- SUPPLIED RECORDS -
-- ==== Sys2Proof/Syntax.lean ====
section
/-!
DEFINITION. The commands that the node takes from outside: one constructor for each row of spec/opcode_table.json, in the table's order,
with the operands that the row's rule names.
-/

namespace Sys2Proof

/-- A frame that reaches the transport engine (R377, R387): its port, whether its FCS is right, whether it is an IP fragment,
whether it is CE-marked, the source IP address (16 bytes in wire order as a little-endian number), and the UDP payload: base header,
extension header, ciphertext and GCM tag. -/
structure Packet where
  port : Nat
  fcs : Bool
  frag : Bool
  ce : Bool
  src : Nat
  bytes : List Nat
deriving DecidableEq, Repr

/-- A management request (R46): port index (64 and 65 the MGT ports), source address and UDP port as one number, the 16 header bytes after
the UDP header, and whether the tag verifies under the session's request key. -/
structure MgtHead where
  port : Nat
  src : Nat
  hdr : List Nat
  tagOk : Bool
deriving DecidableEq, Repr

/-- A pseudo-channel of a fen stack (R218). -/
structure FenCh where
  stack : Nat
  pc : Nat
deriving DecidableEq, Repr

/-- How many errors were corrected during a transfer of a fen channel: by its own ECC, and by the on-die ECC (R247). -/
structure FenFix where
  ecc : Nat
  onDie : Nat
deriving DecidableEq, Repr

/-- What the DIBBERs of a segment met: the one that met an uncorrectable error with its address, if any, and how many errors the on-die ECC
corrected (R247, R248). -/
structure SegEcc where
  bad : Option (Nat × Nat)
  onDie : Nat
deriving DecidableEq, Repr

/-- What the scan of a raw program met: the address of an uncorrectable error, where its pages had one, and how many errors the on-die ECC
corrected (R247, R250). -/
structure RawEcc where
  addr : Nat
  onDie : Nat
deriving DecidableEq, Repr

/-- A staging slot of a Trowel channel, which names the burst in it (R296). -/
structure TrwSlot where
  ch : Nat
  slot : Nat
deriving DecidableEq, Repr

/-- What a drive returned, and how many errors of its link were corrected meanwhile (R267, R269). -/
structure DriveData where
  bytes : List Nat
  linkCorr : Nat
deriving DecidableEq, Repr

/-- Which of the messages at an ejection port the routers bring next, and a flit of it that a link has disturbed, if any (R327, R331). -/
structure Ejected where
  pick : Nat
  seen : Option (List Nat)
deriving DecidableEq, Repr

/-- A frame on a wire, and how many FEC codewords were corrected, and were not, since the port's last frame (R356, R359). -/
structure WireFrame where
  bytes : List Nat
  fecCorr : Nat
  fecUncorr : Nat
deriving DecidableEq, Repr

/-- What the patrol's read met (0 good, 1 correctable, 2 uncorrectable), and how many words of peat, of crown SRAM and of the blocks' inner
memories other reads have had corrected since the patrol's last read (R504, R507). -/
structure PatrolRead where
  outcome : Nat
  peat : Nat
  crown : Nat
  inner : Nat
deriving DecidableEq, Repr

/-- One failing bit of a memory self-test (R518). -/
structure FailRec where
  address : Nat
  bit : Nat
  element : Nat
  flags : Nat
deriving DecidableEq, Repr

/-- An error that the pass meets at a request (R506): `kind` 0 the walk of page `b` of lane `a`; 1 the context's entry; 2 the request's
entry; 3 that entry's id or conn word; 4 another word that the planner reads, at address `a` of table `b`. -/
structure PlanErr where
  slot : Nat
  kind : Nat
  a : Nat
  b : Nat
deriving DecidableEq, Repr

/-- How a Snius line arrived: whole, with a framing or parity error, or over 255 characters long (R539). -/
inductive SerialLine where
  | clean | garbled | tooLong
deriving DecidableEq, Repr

- TASK TO CARRY OUT -
An exact repetition of the material above is required, from its first line through the line holding "whether it is CE-marked, the", with nothing added.

- FINAL ANSWER -
-- ==== Sys2Proof/Syntax.lean ====
section
/-!
DEFINITION. The commands that the node takes from outside: one constructor for each row of spec/opcode_table.json, in the table's order,
with the operands that the row's rule names.
-/

namespace Sys2Proof

/-- A frame that reaches the transport engine (R377, R387): its port, whether its FCS is right, whether it is an IP fragment,
whether it is CE-marked, the source IP address (16 bytes in wire order as a little-endian number), and the UDP payload: base header,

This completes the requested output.